Is it worth it to pull back?

Do you like pulling back, but do you hate joint pain? You need a more balanced approach. Here is the plan for painless pull-ups for the year ahead!

Author: John Paul Catanzaro

For years, we were told that we should not pull up on the bar and pull the top block by the head. The reasons are very well studied. In the drafts of a heavy load, the shoulder joints experience severe stress behind the head, since the shoulder is in the position of the lead with the maximum rotation outwards. Anatomically, this situation is a time bomb. Moreover, this is not a "natural movement".

"Natural" – you will often hear this word. In this context, it means that our body is not fit to pull things by the head, and we never have to do this in normal life. Even in the animal world, you will not see monkeys that are pulled on branches in this way. They know that this is unnatural!

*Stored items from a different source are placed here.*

/-- Dies whose domains a reset powers for self-test: those with a slot, and reserves (R37, R490). -/
def State.testedSites (s : State) (qs : List Nat) : List Nat :=
  (qs.flatMap quadSites).filter (fun d =>
    let (role, slot) := s.siteNow d
    role == roleReserve || ((role == roleActive || role == rolePromoted) && slot != 15))

/-- Outside self-test only dies in service are powered (R41). -/
def State.settleDomains (s : State) (qs : List Nat) : State :=
  s.domains ((qs.flatMap quadSites).filter (fun d => !s.panel.inService.contains d)) false

/-- Hard repair of the rows that the scrubber reported (R63). -/
def State.hardRepair (s : State) (qs : List Nat) : State :=
  let mine (x : Nat × Nat) : Bool := qs.contains (x.1 / 6)
  { s with mem := { s.mem with
      repair := s.mem.repair.filter (fun x => !mine x)
      hard := s.mem.hard ++ s.mem.repair.filter (fun x => mine x && !s.mem.hard.contains x) } }

/-- Microseconds from clock `a` to clock `b`, saturating (R468). -/
def elapsedUs (a b : Nat) : BitVec 32 := BitVec.ofNat 32 (sat 32 ((b - a) / (1000 * nsT)))

/-- The reset is complete (R468, R470): owed records are written. -/
def State.finishPart (s : State) (p : Nat) (r : PartReset) : State :=
  let s := s.onLast (s.quads p) (fun l => { l with phase := 15, duration := elapsedUs r.from_ s.time.ticks })
  ({ s with reset_ := { s.reset_ with parts := sset none s.reset_.parts p none } }).payAborted p

/-- PARTITION_RESET_PHASE_END (R470): the phase under way ends with what was found in it. Roles, promotion and the catalogue wait for a
Custodian that restarts (R435). -/
def State.endPartPhase (s : State) (p : Nat) (r : PartReset) (o : PhaseObs) : State :=
  let qs := s.quads p
  let s := s.runTo (r.since + o.durationUs.toNat * 1000 * nsT)
  match r.phase.toNat with
  | 1 => s.nextPhase p r 2
  | 2 => ((s.closeArchive r qs false o.unitsRead).discard p).nextPhase p { r with units := [], dump := [] } 3
  | 3 =>
    let s := (s.domains (qs.flatMap (fun q => span (36 + 6 * q) 6 ++ [60 + q]) ++ s.testedSites qs) true).sampleStraps qs
    s.nextPhase p r 4
  | 4 => s.nextPhase p { r with failed := (o.failedDies.map (fun d => d.val)).filter (fun d => qs.contains (dieQuad d)) } 5
  | 5 =>
    if s.stw.custodian.st = .restarting then s else
    let (s, promoted) := s.bringQuads qs (s.prt p).autoPromoteNow r.failed (o.failedEdges.map (fun e => e.val))
    ((s.settleDomains qs).onLast promoted (fun l => { l with promoted := true })).nextPhase p r 6
  | 6 => (s.hardRepair qs).nextPhase p r 7
  | 7 => (s.trainMesh p (o.failedEdges.map (fun e => e.val))).nextPhase p r 8
  | 8 => (s.wipeQuads qs).nextPhase p r 9
  | _ => s.finishPart p r

def partPhaseStep (q : Nat) (o : PhaseObs) (s : State) : State :=
  match sget none s.reset_.parts q with
  | none => s
  | some r => s.endPartPhase q r o

/-! ## Package reset (R485) -/

/-- A package reset begins (R469, R485): a partition reset under way is taken over, and the dumps that it has not written join. -/
def State.startPkg (s : State) (cause : Nat) : State :=
  if s.reset_.pkg.isSome || !s.power.on then s
  else
    let running := s.reset_.parts.filterMap (fun x => x.2)
    let early := running.filter (fun r => decide (r.phase.toNat ≤ 2))
    let dump := early.flatMap (fun r => r.dump)
    let units := (s.archiveUnits [0, 1, 2, 3] true).filter (fun u => !dump.any (fun e => e.kind == u.1 && e.index == u.2))
    let r : PartReset := {
      quads := 15, phase := 1, cause := BitVec.ofNat 4 cause, from_ := s.time.ticks, at_ := s.now, since := s.time.ticks,
      units := units, dump := dump }
    let s := if s.twinOnly 15 then s else s.countBeyond
    let s := s.partitions.foldl (fun s p => if s.inReset p then s else s.haltPart p cause) s
    let s := (s.abandonSet .pkg 6).onLast [0, 1, 2, 3] (fun l => l.begun 1 cause true)
    { s with reset_ := { s.reset_ with parts := [], pkg := some r } }

/-- Everything off (R485 phase 3): links, hubs and dies carry nothing more. -/
def State.powerDown (s : State) : State :=
  let s := s.partitions.foldl State.discard s
  { s with
    fabric := { s.fabric with
      links := (List.range 20).foldl (fun t l => sset {} t l { port := BitVec.ofNat 3 (s.plan.portOf l) }) []
      waiting := [], credits := [], signals := [] }
    mesh := { s.mesh with edges := s.mesh.edges.map (fun (e : Nat × Edge) => (e.1, e.2.dark)), routes := [], draining := [] }
    panel := { s.panel with inService := [], slotSite := [] }
    reset_ := { s.reset_ with pd := 0, perstN := false } }

/-- A bundle passes every check of R451 under the fuses. -/
def StewardSt.bundleOk (w : StewardSt) (component : Nat) (b : Bundle) : Bool :=
  b.magic == 0x4E594D42 && b.component.toNat == component && b.reservedZero &&
  !bit w.revoked b.rsaSlot.toNat && !bit w.revoked (4 + b.slhSlot.toNat) && b.keysMatch &&
  decide (w.ctr.getD component 0 ≤ b.svn.toNat) && b.bodyHashOk && b.rsaOk && b.slhOk

/-- The bundle of a component that the boot takes (R452): slot A, or slot B where A is rejected. -/
def StewardSt.pickBundle (w : StewardSt) (component : Nat) : Option Bundle :=
  ([2 * component, 2 * component + 1].filterMap (fun i => sget none w.bundles i)).find? (w.bundleOk component)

I'm a little thickening, but the strict logic in all this is present. Now remember the pull-ups, especially their version with the reverse grip (palms look at you), and not with neutral or mixed. This movement will pass a rigorous test? Can you call it "natural"?

My opinion – it is impossible, but this does not mean that you need to forget about it and not remember it. This is only an excuse for a more rational and balanced approach to the implementation of this exercise.

Is there a second? Raise your hands above your head. Notice, your palms look at each other or forward. I guarantee they do not look back! Moreover, you will feel very uncomfortable if you try to deploy them so.

Now let's imagine this movement in the context of training. How often do you press the bar above your head with a supine grip? Perhaps you use this technique with dumbbells, starting with a grinded grip and ending with a pierced at the top point – often called Arnold's bench press. Or maybe you are doing bench presses with a back grip. But let's be frank if I flip through your training diary for the last five years (I know that every reader of our site is smart enough to keep a training diary), I'll find in it all kinds of presses above the head with different shells and different widths of grip, but the grip itself will always be either penetrated or neutral (parallel).

I say this to emphasize your attention to the fact that there are no antagonistic movements for pulling back. For comparison, pulling back grip can be contrasted with bench press by back grip, and bending with biceps with supination – press of upper block with pronation of hand. But there is nothing to counteract pulling back. And this alone should become a red flag. If you often do this exercise – muscle imbalance can not be avoided!

Do not misunderstand me; I like pulling back. I pulled myself up all my life, and at one time I could even pull up all the canons of technology with the extra 45 kg on my belt. But I had problems with elbows and shoulder joints. I injured both the proximal (on both arms) and the distal (on the left arm) end of the bicep. Is it worth all the blame for pulling back grip? Perhaps not, but they certainly did not help.

Pulling up with a back grip – to the exit? .

Do this a classic exercise or not? I've been asking myself this question all the last year, and you know what? I continue to pull back. It is difficult to refuse, because the benefits of exercise still outweigh its shortcomings.

The main advantage, of course, is that pulling back grip is an excellent activator of muscle growth. They work on the biceps, the rear deltas, the broadest ones, not to mention the effect they have on the bark muscles. When you need the maximum return on your efforts, there is not much that can be compared with them.

So, yes, I continue to pull back. However, not only the reverse.

That's how I structure my workouts with pull-ups. If you are a fan of pull-ups with a back grip that can not understand why joints hurt, I recommend you try:

How to build workouts in these months? The options are weight, it all depends on your goals. To develop strength, or if you want to progress in tightening with weights, it's better to stay in a relatively small range of repetitions – about 6 or even less – with more approaches – somewhere 5-6 and more.

If your goal is to simply tighten up 20 once in one approach, then, of course, you need multiplied sets.

After a month of rest, I repeat the cycle to complete the year of training. It turns out that I still tighten my back grip, but I do this for only two months a year. The lion's share of my pulling up is a straight or neutral grip, which is a mirror image of my pressures above my head.

Planning for presses and traction in this way is a good way to maintain the balance of the muscles surrounding the joints, and the older we are, the more important it is.

Many of us, coaches including, quickly change bench presses or even remove them if they face problems with joints. Drafts of the same close attention, as a rule, do not get.

"If it hurts, do not do it" – this advice has always been and always will be good. But what does not bother today can be a problem in the future. The balance between pressures and drafts is important, and if you apply the same weighted approach to grip, you can progress without pain in the joints.